# [Your goal]
Write back each entry precisely as it is given.

# [Stored data entries]
····················

-- ==== Sys2Proof/Laws/Transfer.lean ====
section
/-! SUPPORT. The block transfer engine: when a transfer is refused, what it stores, and the bytes and words of a buffer. -/

namespace Sys2Proof.Machine

theorem bufferValid_eq_true (p : Params) (a : Addr) (n : Nat) : bufferValid p a n = true ↔ BufferMapped p a n :=
  bufferValid_iff p a n

/-- A transfer is allowed exactly where the target and every buffer used are valid. -/
theorem checkTransfer_eq_none (withHeader : Bool) (s : State) :
    checkTransfer withHeader s = none ↔
      diskValid s.params (target s) = true ∧ BufferMapped s.params (dataAddress s) (dataWords s.params) ∧
        (withHeader = true → BufferMapped s.params (headerAddress s) (headerWords s.params)) := by
  simp only [← bufferValid_eq_true]
  unfold checkTransfer
  cases diskValid s.params (target s) <;> cases bufferValid s.params (dataAddress s) (dataWords s.params) <;>
    cases bufferValid s.params (headerAddress s) (headerWords s.params) <;> cases withHeader <;> simp

theorem checkTransfer_disk {withHeader : Bool} {s : State} (h : diskValid s.params (target s) = false) :
    checkTransfer withHeader s = some .diskAddressInvalid := by
  simp [checkTransfer, h]

theorem checkTransfer_memory {withHeader : Bool} {s : State} (h : diskValid s.params (target s) = true)
    (hb : ¬ BufferMapped s.params (dataAddress s) (dataWords s.params) ∨
      withHeader = true ∧ ¬ BufferMapped s.params (headerAddress s) (headerWords s.params)) :
    checkTransfer withHeader s = some .memoryAddressInvalid := by
  simp only [← bufferValid_eq_true] at hb
  unfold checkTransfer
  simp only [h]
  rcases hb with hb | ⟨hw, hb⟩
  · simp [hb]
  · cases bufferValid s.params (dataAddress s) (dataWords s.params) <;> simp [hw, hb]

/-- Everything `ReadBlock` can do. -/
theorem readBlock_eq (s : State) :
    readBlock s = match checkTransfer true s with
      | some r => .refused r
      | none => .next (enterBusy { s with mem := readTransferMemory s }) := rfl

theorem readBlock_of_allowed {s : State} (h : FullTransferAllowed s) :
    readBlock s = .next (enterBusy { s with mem := readTransferMemory s }) := by
  rw [readBlock_eq, (checkTransfer_eq_none true s).2 ⟨h.1, h.2.1, fun _ => h.2.2⟩]

theorem readBlock_next {s t : State} (h : readBlock s = .next t) :
    FullTransferAllowed s ∧ t = enterBusy { s with mem := readTransferMemory s } := by
  rw [readBlock_eq] at h
  split at h
  · cases h
  · rename_i hc
    obtain ⟨h1, h2, h3⟩ := (checkTransfer_eq_none true s).1 hc
    cases h
    exact ⟨⟨h1, h2, h3 rfl⟩, rfl⟩

/-- Everything `WriteBlock` can do. -/
theorem writeBlock_eq (writeHeader : Bool) (s : State) :
    writeBlock writeHeader s = match checkTransfer writeHeader s with
      | some r => .refused r
      | none => .next (enterBusy { s with disk := s.disk.set s.params (target s) (writeTransferSector writeHeader s) }) := rfl

theorem writeBlock_of_allowed {writeHeader : Bool} {s : State} (h : DataTransferAllowed s)
    (hh : writeHeader = true → BufferMapped s.params (headerAddress s) (headerWords s.params)) :
    writeBlock writeHeader s =
      .next (enterBusy { s with disk := s.disk.set s.params (target s) (writeTransferSector writeHeader s) }) := by
  rw [writeBlock_eq, (checkTransfer_eq_none writeHeader s).2 ⟨h.1, h.2, hh⟩]

theorem writeBlock_next {writeHeader : Bool} {s t : State} (h : writeBlock writeHeader s = .next t) :
    DataTransferAllowed s ∧ (writeHeader = true → BufferMapped s.params (headerAddress s) (headerWords s.params)) ∧
      t = enterBusy { s with disk := s.disk.set s.params (target s) (writeTransferSector writeHeader s) } := by
  rw [writeBlock_eq] at h
  split at h
  · cases h
  · rename_i hc
    obtain ⟨h1, h2, h3⟩ := (checkTransfer_eq_none writeHeader s).1 hc
    cases h
    exact ⟨⟨h1, h2⟩, h3, rfl⟩

/-! ## Bytes and words of a buffer -/

/-- Word `i` of a byte sequence (R64). -/
theorem wordsOfBytes_getD (bs : List Byte) {i : Nat} (h : i < bs.length / 2) :
    (wordsOfBytes bs).getD i 0 = (bs.getD (2 * i + 1) 0).setWidth 16 <<< 8 ||| (bs.getD (2 * i) 0).setWidth 16 := by
  induction bs using wordsOfBytes.induct generalizing i with
  | case1 lo hi rest ih =>
    cases i with
    | zero => rfl
    | succ i =>
      have h' : i < rest.length / 2 := by simp only [List.length_cons] at h; omega
      have e : 2 * (i + 1) = 2 * i + 1 + 1 := by omega
      rw [e]
      simpa [wordsOfBytes] using ih h'
  | case2 bs hb =>
    match bs, hb with
    | [], _ => simp at h
    | [_], _ => simp at h
    | _ :: _ :: _, hb => exact absurd rfl (hb _ _ _)

/-- Bytes `2 * i` and `2 * i + 1` of a word sequence (R64). -/
theorem bytesOfWords_getD (ws : List Word) {i : Nat} (h : i < ws.length) :
    (bytesOfWords ws).getD (2 * i) 0 = (ws.getD i 0).extractLsb' 0 8 ∧
      (bytesOfWords ws).getD (2 * i + 1) 0 = (ws.getD i 0).extractLsb' 8 8 := by
  induction ws generalizing i with
  | nil => simp at h
  | cons w ws ih =>
    cases i with
    | zero =>
      constructor
      · simp only [bytesOfWords, List.getD_cons_zero, Nat.mul_zero]
        apply BitVec.eq_of_toNat_eq
        simp [BitVec.extractLsb'_toNat]
      · simp only [bytesOfWords, List.getD_cons_zero, List.getD_cons_succ, Nat.mul_zero, Nat.zero_add]
        apply BitVec.eq_of_toNat_eq
        simp [BitVec.extractLsb'_toNat, BitVec.toNat_ushiftRight]
    | succ i =>
      have e : 2 * (i + 1) = 2 * i + 1 + 1 := by omega
      rw [e]
      simpa [bytesOfWords] using ih (i := i) (by simpa using h)

theorem fits_blank (p : Params) : (Sector.blank p).fits p = true := by simp [Sector.fits, Sector.blank]

/-- Every sector the disk gives has the lengths of the geometry. -/
theorem Disk.get_fits {p : Params} {k : Disk} (h : ∀ entry ∈ k, entry.2.fits p = true) (a : SectorAddr) :
    (k.get p a).fits p = true := by
  rcases sparseGet_eq_or_mem (Sector.blank p) k a.key with e | e
  · unfold Disk.get; rw [e]; exact fits_blank p
  · exact h _ e

theorem Sector.fits_iff (p : Params) (sec : Sector) :
    sec.fits p = true ↔ sec.header.length = p.headerBytes ∧ sec.data.length = p.dataBytes := by
  simp [Sector.fits]

/-- The sector a write command commits has the lengths of the geometry. -/
theorem writeTransferSector_fits {s : State} (hp : s.params.wf) (h : ∀ entry ∈ s.disk, entry.2.fits s.params = true)
    (writeHeader : Bool) : (writeTransferSector writeHeader s).fits s.params = true := by
  rw [Sector.fits_iff]
  obtain ⟨-, h1, -, h2, -, -⟩ := hp
  constructor
  · cases writeHeader
    · exact ((Sector.fits_iff _ _).1 (Disk.get_fits h (target s))).1
    · simp [writeTransferSector, headerWords]; omega
  · simp [writeTransferSector, dataWords]; omega

end Sys2Proof.Machine
end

····················

# [Solution for this task]
-- ==== Sys2Proof/Laws/Transfer.lean ====
section
/-! SUPPORT. The block transfer engine: when a transfer is refused, what it stores, and the bytes and words of a buffer. -/

namespace Sys2Proof.Machine

theorem bufferValid_eq_true (p : Params) (a : Addr) (n : Nat) : bufferValid p a n = true ↔ BufferMapped p a n :=
  bufferValid_iff p a n

/-- A transfer is allowed exactly where the target and every buffer used are valid. -/
theorem checkTransfer_eq_none (withHeader : Bool) (s : State) :
    checkTransfer withHeader s = none ↔
      diskValid s.params (target s) = true ∧ BufferMapped s.params (dataAddress s) (dataWords s.params) ∧
        (withHeader = true → BufferMapped s.params (headerAddress s) (headerWords s.params)) := by
  simp only [← bufferValid_eq_true]
  unfold checkTransfer
  cases diskValid s.params (target s) <;> cases bufferValid s.params (dataAddress s) (dataWords s.params) <;>
    cases bufferValid s.params (headerAddress s) (headerWords s.params) <;> cases withHeader <;> simp

theorem checkTransfer_disk {withHeader : Bool} {s : State} (h : diskValid s.params (target s) = false) :
    checkTransfer withHeader s = some .diskAddressInvalid := by
  simp [checkTransfer, h]

theorem checkTransfer_memory {withHeader : Bool} {s : State} (h : diskValid s.params (target s) = true)
    (hb : ¬ BufferMapped s.params (dataAddress s) (dataWords s.params) ∨
      withHeader = true ∧ ¬ BufferMapped s.params (headerAddress s) (headerWords s.params)) :
    checkTransfer withHeader s = some .memoryAddressInvalid := by
  simp only [← bufferValid_eq_true] at hb
  unfold checkTransfer
  simp only [h]
  rcases hb with hb | ⟨hw, hb⟩
  · simp [hb]
  · cases bufferValid s.params (dataAddress s) (dataWords s.params) <;> simp [hw, hb]

/-- Everything `ReadBlock` can do. -/
theorem readBlock_eq (s : State) :
    readBlock s = match checkTransfer true s with
      | some r => .refused r
      | none => .next (enterBusy { s with mem := readTransferMemory s }) := rfl

theorem readBlock_of_allowed {s : State} (h : FullTransferAllowed s) :
    readBlock s = .next (enterBusy { s with mem := readTransferMemory s }) := by
  rw [readBlock_eq, (checkTransfer_eq_none true s).2 ⟨h.1, h.2.1, fun _ => h.2.2⟩]

theorem readBlock_next {s t : State} (h : readBlock s = .next t) :
    FullTransferAllowed s ∧ t = enterBusy { s with mem := readTransferMemory s } := by
  rw [readBlock_eq] at h
  split at h
  · cases h
  · rename_i hc
    obtain ⟨h1, h2, h3⟩ := (checkTransfer_eq_none true s).1 hc
    cases h
    exact ⟨⟨h1, h2, h3 rfl⟩, rfl⟩

/-- Everything `WriteBlock` can do. -/
theorem writeBlock_eq (writeHeader : Bool) (s : State) :
    writeBlock writeHeader s = match checkTransfer writeHeader s with
      | some r => .refused r
      | none => .next (enterBusy { s with disk := s.disk.set s.params (target s) (writeTransferSector writeHeader s) }) := rfl

theorem writeBlock_of_allowed {writeHeader : Bool} {s : State} (h : DataTransferAllowed s)
    (hh : writeHeader = true → BufferMapped s.params (headerAddress s) (headerWords s.params)) :
    writeBlock writeHeader s =
      .next (enterBusy { s with disk := s.disk.set s.params (target s) (writeTransferSector writeHeader s) }) := by
  rw [writeBlock_eq, (checkTransfer_eq_none writeHeader s).2 ⟨h.1, h.2, hh⟩]

theorem writeBlock_next {writeHeader : Bool} {s t : State} (h : writeBlock writeHeader s = .next t) :
    DataTransferAllowed s ∧ (writeHeader = true → BufferMapped s.params (headerAddress s) (headerWords s.params)) ∧
      t = enterBusy { s with disk := s.disk.set s.params (target s) (writeTransferSector writeHeader s) } := by
  rw [writeBlock_eq] at h
  split at h
  · cases h
  · rename_i hc
    obtain ⟨h1, h2, h3⟩ := (checkTransfer_eq_none writeHeader s).1 hc
    cases h
    exact ⟨⟨h1, h2⟩, h3, rfl⟩

/-! ## Bytes and words of a buffer -/

/-- Word `i` of a byte sequence (R64). -/
theorem wordsOfBytes_getD (bs : List Byte) {i : Nat} (h : i < bs.length / 2) :
    (wordsOfBytes bs).getD i 0 = (bs.getD (2 * i + 1) 0).setWidth 16 <<< 8 ||| (bs.getD (2 * i) 0).setWidth 16 := by
  induction bs using wordsOfBytes.induct generalizing i with
  | case1 lo hi rest ih =>
    cases i with
    | zero => rfl
    | succ i =>
      have h' : i < rest.length / 2 := by simp only [List.length_cons] at h; omega
      have e : 2 * (i + 1) = 2 * i + 1 + 1 := by omega
      rw [e]
      simpa [wordsOfBytes] using ih h'
  | case2 bs hb =>
    match bs, hb with
    | [], _ => simp at h
    | [_], _ => simp at h
    | _ :: _ :: _, hb => exact absurd rfl (hb _ _ _)

/-- Bytes `2 * i` and `2 * i + 1` of a word sequence (R64). -/
theorem bytesOfWords_getD (ws : List Word) {i : Nat} (h : i < ws.length) :
    (bytesOfWords ws).getD (2 * i) 0 = (ws.getD i 0).extractLsb' 0 8 ∧
      (bytesOfWords ws).getD (2 * i + 1) 0 = (ws.getD i 0).extractLsb' 8 8 := by
  induction ws generalizing i with
  | nil => simp at h
  | cons w ws ih =>
    cases i with
    | zero =>
      constructor
      · simp only [bytesOfWords, List.getD_cons_zero, Nat.mul_zero]
        apply BitVec.eq_of_toNat_eq
        simp [BitVec.extractLsb'_toNat]
      · simp only [bytesOfWords, List.getD_cons_zero, List.getD_cons_succ, Nat.mul_zero, Nat.zero_add]
        apply BitVec.eq_of_toNat_eq
        simp [BitVec.extractLsb'_toNat, BitVec.toNat_ushiftRight]
    | succ i =>
      have e : 2 * (i + 1) = 2 * i + 1 + 1 := by omega
      rw [e]
      simpa [bytesOfWords] using ih (i := i) (by simpa using h)

theorem fits_blank (p : Params) : (Sector.blank p).fits p = true := by simp [Sector.fits, Sector.blank]

/-- Every sector the disk gives has the lengths of the geometry. -/
theorem Disk.get_fits {p : Params} {k : Disk} (h : ∀ entry ∈ k, entry.2.fits p = true) (a : SectorAddr) :
    (k.get p a).fits p = true := by
  rcases sparseGet_eq_or_mem (Sector.blank p) k a.key with e | e
  · unfold Disk.get; rw [e]; exact fits_blank p
  · exact h _ e

theorem Sector.fits_iff (p : Params) (sec : Sector) :
    sec.fits p = true ↔ sec.header.length = p.headerBytes ∧ sec.data.length = p.dataBytes := by
  simp [Sector.fits]

/-- The sector a write command commits has the lengths of the geometry. -/
theorem writeTransferSector_fits {s : State} (hp : s.params.wf) (h : ∀ entry ∈ s.disk, entry.2.fits s.params = true)
    (writeHeader : Bool) : (writeTransferSector writeHeader s).fits s.params = true := by
  rw [Sector.fits_iff]
  obtain ⟨-, h1, -, h2, -, -⟩ := hp
  constructor
  · cases writeHeader
    · exact ((Sector.fits_iff _ _).1 (Disk.get_fits h (target s))).1
    · simp [writeTransferSector, headerWords]; omega
  · simp [writeTransferSector, dataWords]; omega

end Sys2Proof.Machine
end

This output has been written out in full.